- _Task goal_:
Tally every line of the material that includes "allocated", then give the tally and nothing else.

- _Data for review_:
/-- Bytes to write within one granule, and whether they are poisoned. -/
structure Piece where
  ua : Nat
  bytes : List Byte
  poison : Bool
  deriving DecidableEq, Repr

/-- Cuts a stretch into pieces that cross no granule; `bad i` is the poison of source granule `i` of the stretch. -/
def piecesOf (ua : Nat) (bs : List Byte) (bad : Nat → Bool) : List Piece :=
  (gransOf ua bs.length).map (fun g =>
    let lo := max ua (64 * g)
    let hi := min (ua + bs.length) (64 * g + 64)
    ⟨lo, (bs.drop (lo - ua)).take (hi - lo), bad (g - ua / 64)⟩)

/-- R235: writes a piece at its home: a whole granule sets the mark anew, a part keeps it. -/
def State.writeHome (s : State) (p : Piece) : State :=
  let g := p.ua / 64
  let h := s.homeGran g
  if p.bytes.length = 64 then s.setHomeGran g ⟨granOf p.bytes, p.poison⟩
  else
    let s1 := s.touchGran 0 none g
    s1.setHomeGran g ⟨patchGran h.data (p.ua % 64) p.bytes, h.poison || p.poison⟩

/-- Writes pieces at their homes. -/
def State.writeHomes (s : State) (ps : List Piece) : State := ps.foldl State.writeHome s

/-! Slots and handles -/

/-- R238: the handle of a folio in slot `id`. -/
def handleOf (id : Nat) (gen : W16) (p : PartNo) : W64 :=
  BitVec.ofNat 64 (id % 16384 + gen.toNat * 2 ^ 16 + p.val * 2 ^ 32 + 2 ^ 63)

/-- The slot a handle names. -/
def handleSlot (h : W64) : Nat := bits h.toNat 0 14

/-- R238, R239: the handle names a folio of the partition in use: slot, generation, partition and valid bit agree. -/
def State.named (s : State) (p : PartNo) (h : W64) : Bool :=
  let f := s.slot (handleSlot h)
  decide (f.mode ≠ .free) && decide (f.part = p) && decide (h = handleOf (handleSlot h) f.gen p)

/-- The slots in use. -/
def State.liveSlots (s : State) : List (Nat × Folio) := s.fol.slots.filter (fun e => decide (e.2.mode ≠ .free))

/-- R257: folios of a partition open or in doubt. -/
def State.openCount (s : State) (p : PartNo) : Nat := (s.liveSlots.filter (fun e => decide (e.2.part = p))).length

/-- A folio at work: the state, the folio, and its slot if it has one. -/
structure FX where
  s : State
  f : Folio
  id : Option Nat
  deriving DecidableEq, Repr

/-- R244: the handle that holds intent on a page's home frame against a folio. A migration's folio stands in no slot: its handle
is a free value (log 148). -/
def FX.holder (x : FX) (frame : Nat) : Option W64 :=
  match x.s.liveSlots.find? (fun e => decide (some e.1 ≠ x.id) && decide (frame ∈ e.2.pages)) with
  | some e => some (handleOf e.1 e.2.gen e.2.part)
  | none => if x.s.mem.migrations.any (fun m => m.frames.any (fun f => decide (f.1 = frame))) then some (Config.engineHandle frame) else none

/-- R244: some folio or migration holds intent on the frame. -/
def State.underIntent (s : State) (frame : Nat) : Bool :=
  s.liveSlots.any (fun e => decide (frame ∈ e.2.pages)) || s.mem.migrations.any (fun m => m.frames.any (fun f => decide (f.1 = frame)))

/-- R243, R258: the pages a folio has touched: those of its intents and those it has journaled bytes of. -/
def Folio.touched (f : Folio) : List Nat := (f.pages ++ f.journal.map (fun (j : JGran) => j.gran / 1024)).dedup

/-- R243, R273: a folio's footprint: 64 B a granule, 64 B a page, 8 B a reference delta. -/
def Folio.footprint (f : Folio) : Nat := 64 * f.journal.length + 64 * f.touched.length + 8 * f.deltas.length

/-- R243: the limit of a folio: 16 MiB, within the free space of the partition's journal area. -/
def FX.limit (x : FX) : Nat :=
  let used := sumNat ((x.s.liveSlots.filter (fun e => decide (e.2.part = x.f.part) && decide (some e.1 ≠ x.id))).map
    (fun e => e.2.footprint))
  min (16 * 2 ^ 20) (x.s.dictVal (0x4300 + x.f.part.val) 2 * 65536 - used)

/-- Dooms an open folio (R243, R244). -/
def FX.doom (x : FX) (cause : W16) (page : Nat) (holder : W64) : FX :=
  if x.f.mode = .opened then
    let s1 := if cause = 0x0301 then
        x.s.countDie (x.s.home x.f.part).val ⟨0x20, 1, 1, 2, 2, some x.f.part, some page, none⟩
      else x.s
    { x with s := s1,
             f := { x.f with mode := .doomed, cause := cause, contested := BitVec.ofNat 64 page, holder := holder } }
  else x

/-- The pages of pieces on which the folio holds no intent yet and which it did not allocate. -/
def FX.newPages (x : FX) (ps : List Piece) : List Nat :=
  ((ps.map (fun p => p.ua / 65536)).filter (fun f => decide (f ∉ x.f.pages) && decide (f ∉ x.f.frames))).dedup

/-- The pages of pieces that the folio has not touched and did not allocate. -/
def FX.newTouched (x : FX) (ps : List Piece) : List Nat := (x.newPages ps).filter (fun f => decide (f ∉ x.f.touched))

/-- The granules of pieces that the folio has not journaled. -/
def FX.newGrans (x : FX) (ps : List Piece) : List Nat :=
  ((ps.map (fun p => p.ua / 64)).filter
    (fun g => (journalFind x.f.journal g).isNone && decide (g / 1024 ∉ x.f.frames))).dedup

/-- R241: adds a piece to a journal. -/
def journalPut (j : List JGran) (p : Piece) : List JGran :=
  let g := p.ua / 64
  let off := p.ua % 64
  let n := p.bytes.length
  let m : BitVec 64 := BitVec.ofNat 64 ((2 ^ n - 1) * 2 ^ off)
  match journalFind j g with
  | none => j ++ [⟨g, patchGran 0 off p.bytes, m, decide (n = 64), p.poison⟩]
  | some _ => j.map (fun e => if e.gran = g then
      ⟨g, patchGran e.data off p.bytes, e.mask ||| m, e.whole || decide (n = 64),
       if n = 64 then p.poison else e.poison || p.poison⟩ else e)

/-- R241, R242: a piece joins the folio: into its journal, or straight to a frame allocated inside it. -/
def FX.put (x : FX) (p : Piece) : FX :=
  if p.ua / 65536 ∈ x.f.frames then { x with s := x.s.writeHome p }
  else { x with f := { x.f with journal := journalPut x.f.journal p } }

/-- R240 to R245: a write joins an OPEN folio. Intent held by another dooms it (FOLIO_CONFLICT); a footprint beyond the
limit dooms it (FOLIO_FOOTPRINT); a write to a DOOMED folio is dropped. `intent` is false for the entries that a migration
changes (R221). -/
def FX.write (x : FX) (intent : Bool) (ps : List Piece) : FX :=
  if x.f.mode ≠ .opened then x
  else
    let np := x.newPages ps
    match (if intent then np.findSome? (fun f => (x.holder f).map (fun h => (f, h))) else none) with
    | some (f, h) => x.doom 0x0301 (65536 * f) h
    | none =>
      if x.limit < x.f.footprint + 64 * (x.newGrans ps).length + 64 * (x.newTouched ps).length then x.doom 0x0302 0 0
      else
        let x1 := if intent then { x with f := { x.f with pages := x.f.pages ++ np } } else x
        ps.foldl FX.put x1

/-- R221, R402: takes intent on a page without a write (`keep` false: only the check). -/
def FX.intent (x : FX) (frame : Nat) (keep : Bool) : FX :=
  if x.f.mode ≠ .opened ∨ frame ∈ x.f.pages then x
  else match x.holder frame with
    | some h => x.doom 0x0301 (65536 * frame) h
    | none =>
      if !keep then x
      else if x.limit < x.f.footprint + (if frame ∈ x.f.touched then 0 else 64) then x.doom 0x0302 0 0
      else { x with f := { x.f with pages := x.f.pages ++ [frame] } }

/-- R242, R273: a reference delta of the folio. -/
def FX.delta (x : FX) (frame : Nat) (up : Bool) : FX :=
  if x.f.mode ≠ .opened then x
  else if x.limit < x.f.footprint + 8 then x.doom 0x0302 0 0
  else { x with f := { x.f with deltas := x.f.deltas ++ [⟨frame, up⟩] } }

/-- R242: a frame allocated inside the folio. -/
def FX.addFrame (x : FX) (frame : Nat) : FX := { x with f := { x.f with frames := x.f.frames ++ [frame] } }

- _Response box_:
2